Why do not cook cooked rice in the high mountains?
Geologists and mountaineers who work in the mountains often encounter awkward things like this: the water in the rice cooker has been boiling for a long time, the steam is steaming, but the rice in the pot is still alive. What is that in the end?
It turns out that water is just like other substances; its boiling point is related to pressure—large pressure, high boiling point, small pressure, the low boiling point. When the altitude is near sea level, the atmospheric pressure is about 101.3 kilopascals (kPa). The boiling point of water at that height is 100 ° C. But as the mountains climbed, as the height of the altitude increased, the atmospheric pressure gradually decreased, and the water’s boiling point began to lower. This means that it is not until 100 ° C the water begins to boil on high mountains. According to the measurement, the height of 1000 m increased, the boiling point lowered about 3 ° C.
At an altitude of 5000 m above sea level, even though the fire was burning, the water in the rice cooker had boiled, the water temperature did not exceed 85 ° C. At the top of the world roof – Mount Evretret (with an altitude of about 8848 m), the new water at a temperature of approximately 73.5 ° C has reached the boiling point. Such a temperature cannot, of course, cook raw rice into cooked rice.

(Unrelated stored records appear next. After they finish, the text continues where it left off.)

-- ==== Sys2Proof/Laws/State.lean ====
section
/-! SUPPORT. One lemma per field of State and per update of one part of it, each true by unfolding, so that no later proof
unfolds a record update (those for the field `mem` stand in Laws/MemBase.lean), and the parts read back. -/

namespace Sys2Proof.Machine

/-! ### State.setReg -/

@[simp] theorem State.setReg_pending (s : State) (off : Nat) (v : Word) : (s.setReg off v).pending = s.pending := (rfl)
@[simp] theorem State.setReg_fresh (s : State) (off : Nat) (v : Word) : (s.setReg off v).fresh = s.fresh := (rfl)
@[simp] theorem State.setReg_timer (s : State) (off : Nat) (v : Word) : (s.setReg off v).timer = s.timer := (rfl)
@[simp] theorem State.setReg_utime (s : State) (off : Nat) (v : Word) : (s.setReg off v).utime = s.utime := (rfl)
@[simp] theorem State.setReg_ce (s : State) (off : Nat) (v : Word) : (s.setReg off v).ce = s.ce := (rfl)
@[simp] theorem State.setReg_ue (s : State) (off : Nat) (v : Word) : (s.setReg off v).ue = s.ue := (rfl)
@[simp] theorem State.setReg_fmUe (s : State) (off : Nat) (v : Word) : (s.setReg off v).fmUe = s.fmUe := (rfl)
@[simp] theorem State.setReg_cfgUe (s : State) (off : Nat) (v : Word) : (s.setReg off v).cfgUe = s.cfgUe := (rfl)
@[simp] theorem State.setReg_doms (s : State) (off : Nat) (v : Word) : (s.setReg off v).doms = s.doms := (rfl)
@[simp] theorem State.setReg_cores (s : State) (off : Nat) (v : Word) : (s.setReg off v).cores = s.cores := (rfl)
@[simp] theorem State.setReg_benches (s : State) (off : Nat) (v : Word) : (s.setReg off v).benches = s.benches := (rfl)
@[simp] theorem State.setReg_banks (s : State) (off : Nat) (v : Word) : (s.setReg off v).banks = s.banks := (rfl)
@[simp] theorem State.setReg_fab (s : State) (off : Nat) (v : Word) : (s.setReg off v).fab = s.fab := (rfl)
@[simp] theorem State.setReg_groups (s : State) (off : Nat) (v : Word) : (s.setReg off v).groups = s.groups := (rfl)
@[simp] theorem State.setReg_smap (s : State) (off : Nat) (v : Word) : (s.setReg off v).smap = s.smap := (rfl)
@[simp] theorem State.setReg_egr (s : State) (off : Nat) (v : Word) : (s.setReg off v).egr = s.egr := (rfl)
@[simp] theorem State.setReg_dma (s : State) (off : Nat) (v : Word) : (s.setReg off v).dma = s.dma := (rfl)
@[simp] theorem State.setReg_net (s : State) (off : Nat) (v : Word) : (s.setReg off v).net = s.net := (rfl)
@[simp] theorem State.setReg_chain (s : State) (off : Nat) (v : Word) : (s.setReg off v).chain = s.chain := (rfl)
@[simp] theorem State.setReg_twin (s : State) (off : Nat) (v : Word) : (s.setReg off v).twin = s.twin := (rfl)
@[simp] theorem State.setReg_queues (s : State) (off : Nat) (v : Word) : (s.setReg off v).queues = s.queues := (rfl)
@[simp] theorem State.setReg_fns (s : State) (off : Nat) (v : Word) : (s.setReg off v).fns = s.fns := (rfl)
@[simp] theorem State.setReg_cmds (s : State) (off : Nat) (v : Word) : (s.setReg off v).cmds = s.cmds := (rfl)
@[simp] theorem State.setReg_prot (s : State) (off : Nat) (v : Word) : (s.setReg off v).prot = s.prot := (rfl)
@[simp] theorem State.setReg_evt (s : State) (off : Nat) (v : Word) : (s.setReg off v).evt = s.evt := (rfl)
@[simp] theorem State.setReg_raises (s : State) (off : Nat) (v : Word) : (s.setReg off v).raises = s.raises := (rfl)
@[simp] theorem State.setReg_spall (s : State) (off : Nat) (v : Word) : (s.setReg off v).spall = s.spall := (rfl)
@[simp] theorem State.setReg_sys (s : State) (off : Nat) (v : Word) : (s.setReg off v).sys = s.sys := (rfl)
@[simp] theorem State.setReg_out (s : State) (off : Nat) (v : Word) : (s.setReg off v).out = s.out := (rfl)

/-! ### State.setFld -/

@[simp] theorem State.setFld_pending (s : State) (off lo w x : Nat) : (s.setFld off lo w x).pending = s.pending := (rfl)
@[simp] theorem State.setFld_fresh (s : State) (off lo w x : Nat) : (s.setFld off lo w x).fresh = s.fresh := (rfl)
@[simp] theorem State.setFld_timer (s : State) (off lo w x : Nat) : (s.setFld off lo w x).timer = s.timer := (rfl)
@[simp] theorem State.setFld_utime (s : State) (off lo w x : Nat) : (s.setFld off lo w x).utime = s.utime := (rfl)
@[simp] theorem State.setFld_ce (s : State) (off lo w x : Nat) : (s.setFld off lo w x).ce = s.ce := (rfl)
@[simp] theorem State.setFld_ue (s : State) (off lo w x : Nat) : (s.setFld off lo w x).ue = s.ue := (rfl)
@[simp] theorem State.setFld_fmUe (s : State) (off lo w x : Nat) : (s.setFld off lo w x).fmUe = s.fmUe := (rfl)
@[simp] theorem State.setFld_cfgUe (s : State) (off lo w x : Nat) : (s.setFld off lo w x).cfgUe = s.cfgUe := (rfl)
@[simp] theorem State.setFld_doms (s : State) (off lo w x : Nat) : (s.setFld off lo w x).doms = s.doms := (rfl)
@[simp] theorem State.setFld_cores (s : State) (off lo w x : Nat) : (s.setFld off lo w x).cores = s.cores := (rfl)
@[simp] theorem State.setFld_benches (s : State) (off lo w x : Nat) : (s.setFld off lo w x).benches = s.benches := (rfl)
@[simp] theorem State.setFld_banks (s : State) (off lo w x : Nat) : (s.setFld off lo w x).banks = s.banks := (rfl)
@[simp] theorem State.setFld_fab (s : State) (off lo w x : Nat) : (s.setFld off lo w x).fab = s.fab := (rfl)
@[simp] theorem State.setFld_groups (s : State) (off lo w x : Nat) : (s.setFld off lo w x).groups = s.groups := (rfl)
@[simp] theorem State.setFld_smap (s : State) (off lo w x : Nat) : (s.setFld off lo w x).smap = s.smap := (rfl)
@[simp] theorem State.setFld_egr (s : State) (off lo w x : Nat) : (s.setFld off lo w x).egr = s.egr := (rfl)
@[simp] theorem State.setFld_dma (s : State) (off lo w x : Nat) : (s.setFld off lo w x).dma = s.dma := (rfl)
@[simp] theorem State.setFld_net (s : State) (off lo w x : Nat) : (s.setFld off lo w x).net = s.net := (rfl)
@[simp] theorem State.setFld_chain (s : State) (off lo w x : Nat) : (s.setFld off lo w x).chain = s.chain := (rfl)
@[simp] theorem State.setFld_twin (s : State) (off lo w x : Nat) : (s.setFld off lo w x).twin = s.twin := (rfl)
@[simp] theorem State.setFld_queues (s : State) (off lo w x : Nat) : (s.setFld off lo w x).queues = s.queues := (rfl)
@[simp] theorem State.setFld_fns (s : State) (off lo w x : Nat) : (s.setFld off lo w x).fns = s.fns := (rfl)
@[simp] theorem State.setFld_cmds (s : State) (off lo w x : Nat) : (s.setFld off lo w x).cmds = s.cmds := (rfl)
@[simp] theorem State.setFld_prot (s : State) (off lo w x : Nat) : (s.setFld off lo w x).prot = s.prot := (rfl)
@[simp] theorem State.setFld_evt (s : State) (off lo w x : Nat) : (s.setFld off lo w x).evt = s.evt := (rfl)
@[simp] theorem State.setFld_raises (s : State) (off lo w x : Nat) : (s.setFld off lo w x).raises = s.raises := (rfl)
@[simp] theorem State.setFld_spall (s : State) (off lo w x : Nat) : (s.setFld off lo w x).spall = s.spall := (rfl)
@[simp] theorem State.setFld_sys (s : State) (off lo w x : Nat) : (s.setFld off lo w x).sys = s.sys := (rfl)
@[simp] theorem State.setFld_out (s : State) (off lo w x : Nat) : (s.setFld off lo w x).out = s.out := (rfl)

If so, would you have to eat raw rice on a high mountain? Of course not. People have devised a pressure cooker suitable for boiling rice for alpine cases. When cooking with a pressure cooker, the steam has no way of flying from inside the pot; the more it accumulates, it increases the pot’s pressure. When the pressure reaches 101.3 kPa, the boiling point of water naturally reaches 100 ° C; the raw rice can also be cooked into cooked rice.
Currently, families also use pressure cookers. In general, the pot’s pressure is controlled at about 223 kPa (about 2.2 atm); the highest temperature in the pot can be up to 123 ° C. Cooking rice and food in a pressure cooker both saves fuel, reduces time, and brings more convenience to life.